The new paid product comes alongside an update to the core, free product that Stripe is dubbing Radar 2.0, which Stripe claims will have more advanced machine learning built into it and can therefore up its fraud detection by some 25 percent over the previous version.

New features for the whole product (free and paid) will include being able to detect when a proxy VPN is being used (which fraudsters might use to appear like they are in one country when they are actually in another) and ingesting billions of data points to train its model, which is now being updated on a daily basis automatically — itself an improvement on the slower and more manual system that Manapat said Stripe has been using for the past couple of years.

Meanwhile, the paid product is an interesting development.

At the time of the original launch, Stripe co-founder John Collison hinted that the company would be considering a paid product down the line. Stripe has said multiple times that it’s in no rush to go public — and statement that a spokesperson reiterated this week — but it’s notable that a paid tier is a sign of how Stripe is slowly building up more monetization and revenue generation.

Stripe is valued at around $9.2 billion as of its last big round in 2016. Most recently, it raised $150 million back in that November 2016 round. A $44 million from March of this year, noted in Pitchbook, was actually related to issuing stock related to its quiet acquisition of point-of-sale payments startup Index in that month — incidentally another interesting move for Stripe to expand its position and placement in the payments ecosystem. Stripe has raised around $450 million in total.

The Teams product, aimed at businesses that are big enough to have dedicated fraud detection staff, will be priced at an additional $0.02 per transaction, on top of Stripe’s basic transaction fees of a 2.9 percent commission plus 30 cents per successful card charge in the U.S. (fees vary in other markets).

The chief advantage of taking the paid product will be that teams will be able to customise how Radar works with their own transactions.

This will include a more complete set of data for teams that review transactions, and a more granular set of tools to determine where and when sales are reviewed, for example based on usage patterns or the size of the transaction. There are already a set of flags the work to note when a card is used in frequent succession across disparate geographies; but Manapat said that newer details such as analysing the speed at which payment details are entered and purchases are made will now also factor into how it flags transactions for review.

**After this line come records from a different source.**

-- ==== Sys2Proof/Machine/Store.lean ====
section
/-! DEFINITION. The swath store: partitions (R105), ring quantities, admission and eviction (R108 to R112), the fill and history depths
(R115, R116), its words as BAR2 and errors reach them (R121, R383, R384), its merge buffer (R389), and its clients (R120). -/

namespace Sys2Proof.Machine

/-- Band `q` of the directory. -/
def State.band (s : State) (q : Nat) : Band := s.bands.get (fun _ => Band.none) q

/-- Replace band `q`. -/
def State.setBand (s : State) (q : Nat) (b : Band) : State :=
  { s with bands := s.bands.set (fun _ => Band.none) q b }

def mib : Nat := 2 ^ 20
def blk64 : Nat := 2 ^ 16

/-- Partition kinds (R105). -/
def pkELASTIC : Nat := 1
def pkHISTORY : Nat := 2
def pkREFERENCE : Nat := 3
def pkSTAGING : Nat := 4
def pkSPILL : Nat := 5

/-- Is entry `i` claimed for kind `k`? -/
def State.claimed (s : State) (i k : Nat) : Bool := s.on (SWS_PCTL_CLAIMED i) && s.fld (SWS_PCTL_KIND i) == k

/-- The claimed entry of kind `k` with owner `o`. -/
def State.partOf (s : State) (k o : Nat) : Option Nat :=
  (List.range 32).find? (fun i => s.claimed i k && s.fld (SWS_PCTL_OWNER i) == o)

/-- The claimed entry of a kind that exists once. -/
def State.partKind (s : State) (k : Nat) : Option Nat := (List.range 32).find? (fun i => s.claimed i k)

/-- Size of entry `i` in bytes. -/
def State.partBytes (s : State) (i : Nat) : Nat := s.fld (SWS_PSIZE_SIZE i) * mib

/-- Entry `i` is claimed, and word `k` of the store lies in its partition. -/
def State.inPart (s : State) (i k : Nat) : Bool :=
  s.on (SWS_PCTL_CLAIMED i) && decide (s.fld (SWS_PBASE_BASE i) * mib ≤ 8 * k) &&
    decide (8 * k < (s.fld (SWS_PBASE_BASE i) + s.fld (SWS_PSIZE_SIZE i)) * mib)

/-- E: the elastic size of stream `st` in bytes, 0 without a partition. -/
def State.ringE (s : State) (st : Nat) : Nat :=
  match s.partOf pkELASTIC st with
  | some i => s.partBytes i
  | none => 0

/-- H: the size of the history partition paired with it, or 0 (R108). -/
def State.ringH (s : State) (st : Nat) : Nat :=
  match s.partOf pkELASTIC st with
  | some i => (match s.partOf pkHISTORY i with | some j => s.partBytes j | none => 0)
  | none => 0

/-- Bytes that one stored row takes (R85): a raw row is rounded up to 64 bytes. -/
def rowBytes (fmt : Nat) (row : List (BitVec 9)) : Nat :=
  if fmtTurf fmt then row.length else 64 * ceilDiv row.length 64

/-- Bytes of a band's stored rows. -/
def Band.bytes (b : Band) : Nat := (b.rows.map (rowBytes b.fmt)).foldl (· + ·) 0

/-- Bytes of a band's rows before row `y`. -/
def Band.before (b : Band) (y : Nat) : Nat := ((b.rows.take y).map (rowBytes b.fmt)).foldl (· + ·) 0

/-- What a band takes of its ring: its reservation until it is ready, then its rows, less what was evicted. -/
def Band.takes (b : Band) : Nat := if b.ready then b.bytes - b.evict else b.resv

/-- The bands of stream `st`, oldest first. -/
def State.bandsOf (s : State) (st : Nat) : List (Nat × Band) :=
  s.bands.filter (fun kb => kb.2.stream == st && decide (0 < kb.2.lines))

Similarly, teams will be able to determine the value at which a transaction needs to be flagged. This is the online equivalent of when certain purchases require or waive you to enter a PIN or provide a signature to seal the deal. (And it’s interesting to see that some e-commerce operations are potentially allowing some dodgy sales to happen simply to keep up the user experience for the majority of legitimate transactions.)

Users of the paid product will also be able to now use Radar to help with their overall management of how it handles fraud. This will include being able to keep lists of attributes, names and numbers that are scrutinised, and to check against them with analytics also created by Stripe to help identify trending issues, and to plan anti-fraud activities going forward.

Updated with further detail about Stripe’s funding.